Provided entries
/-- `mret` sets the mode where it returns, and leaves the changed one where it faults. -/
theorem alter_exec_mret : exec .mret (s.alter φ μ) = mapOutcome (State.alter φ id) (exec .mret s) ∨
    exec .mret (s.alter φ μ) = mapOutcome (State.alter φ μ) (exec .mret s) := by
  change execMret (s.alter φ μ) = mapOutcome (State.alter φ id) (execMret s) ∨
    execMret (s.alter φ μ) = mapOutcome (State.alter φ μ) (execMret s)
  cases hmode : mretMode s.cfg.mpp2Behaviour (s.csrRead 0x300#12) with
  | none =>
    rw [execMret_of_reserved hmode, execMret_of_reserved (s := s.alter φ μ) hmode]
    exact .inr (alter_raise φ μ s _)
  | some m =>
    rw [execMret_of_mode hmode, execMret_of_mode (s := s.alter φ μ) hmode]
    exact .inl (congrArg _ (alter_trapReturn φ μ s ..))

theorem haltCheck_mapOutcome_alter (o : Host.Outcome State Fault Refusal) :
    haltCheck (mapOutcome (State.alter φ μ) o) = mapOutcome (State.alter φ μ) (haltCheck o) := by
  cases o with
  | next t =>
    by_cases hpc : t.pc = 0#64 <;> simp [haltCheck, mapOutcome, State.alter, State.setStatus, hpc]
  | fault f => cases f <;> rfl
  | refused why => rfl

end Alter

/-! ### A step under the change

`ν` is what is compared of the mode, and does not see the change `μ`. -/

section Step

variable (φ : Vector Word 32 → Vector Word 32) {μ ν : Mode → Mode} (hν : ∀ m, ν (μ m) = ν m)

include hν

theorem alter_alter (s : State) : (s.alter φ μ).alter id ν = s.alter φ ν := by
  simp [State.alter, hν]

theorem mapOutcome_alter_alter (o : Host.Outcome State Fault Refusal) :
    mapOutcome (State.alter id ν) (mapOutcome (State.alter φ μ) o) = mapOutcome (State.alter φ ν) o := by
  rcases o with t | ⟨r, left⟩ | why <;> simp [mapOutcome, alter_alter φ hν]

/-- A return from a trap sets the mode whatever it was; every other instruction passes the change on. -/
theorem mapOutcome_exec_alter (i : Instr) (s : State) :
    mapOutcome (State.alter id ν) (exec i (s.alter φ μ)) = mapOutcome (State.alter φ ν) (exec i s) := by
  by_cases hsret : i = .sret
  · rw [hsret, alter_exec_sret, mapOutcome_alter_alter φ (μ := id) (fun _ => rfl)]
  by_cases hmret : i = .mret
  · rw [hmret]
    rcases alter_exec_mret φ μ s with h | h
    · rw [h, mapOutcome_alter_alter φ (μ := id) (fun _ => rfl)]
    · rw [h, mapOutcome_alter_alter φ hν]
  rw [alter_exec φ μ s hsret hmret, mapOutcome_alter_alter φ hν]

/-- The fetch and the decoder read neither part, and the halt check passes the change on. -/
theorem mapOutcome_step_alter (s : State) :
    mapOutcome (State.alter id ν) (step (s.alter φ μ)) = mapOutcome (State.alter φ ν) (step s) := by
  have hcase := step_cases s
  generalize ho : step s = o at hcase
  cases hcase with
  | stuck hs =>
    rw [step_of_not_running (s := s.alter φ μ) hs]
    simp [mapOutcome, alter_alter φ hν]
  | fetchFault r hs hf =>
    rw [step_of_fetch_error (s := s.alter φ μ) hs hf]
    exact mapOutcome_alter_alter φ hν (s.raise r)
  | decodeFault w e hs hf hd =>
    rw [step_of_decode_error (s := s.alter φ μ) hs hf hd]
    exact mapOutcome_alter_alter φ hν (s.preAdvance.raise (decodeFaultOf w))
  | executed w i hs hf hd =>
    have hpre : (s.alter φ μ).preAdvance = s.preAdvance.alter φ μ := rfl
    rw [step_of_decode_ok (s := s.alter φ μ) hs hf hd, hpre, ← haltCheck_mapOutcome_alter,
      mapOutcome_exec_alter φ hν, haltCheck_mapOutcome_alter]

end Step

Instructions to follow
From the top of the material above, print every line exactly, ending with the line that holds "exec .mret (s.alter φ μ) = mapOutcome (State.alter φ μ)".

Result of this exercise
/-- `mret` sets the mode where it returns, and leaves the changed one where it faults. -/
theorem alter_exec_mret : exec .mret (s.alter φ μ) = mapOutcome (State.alter φ id) (exec .mret s) ∨
    exec .mret (s.alter φ μ) = mapOutcome (State.alter φ μ) (exec .mret s) := by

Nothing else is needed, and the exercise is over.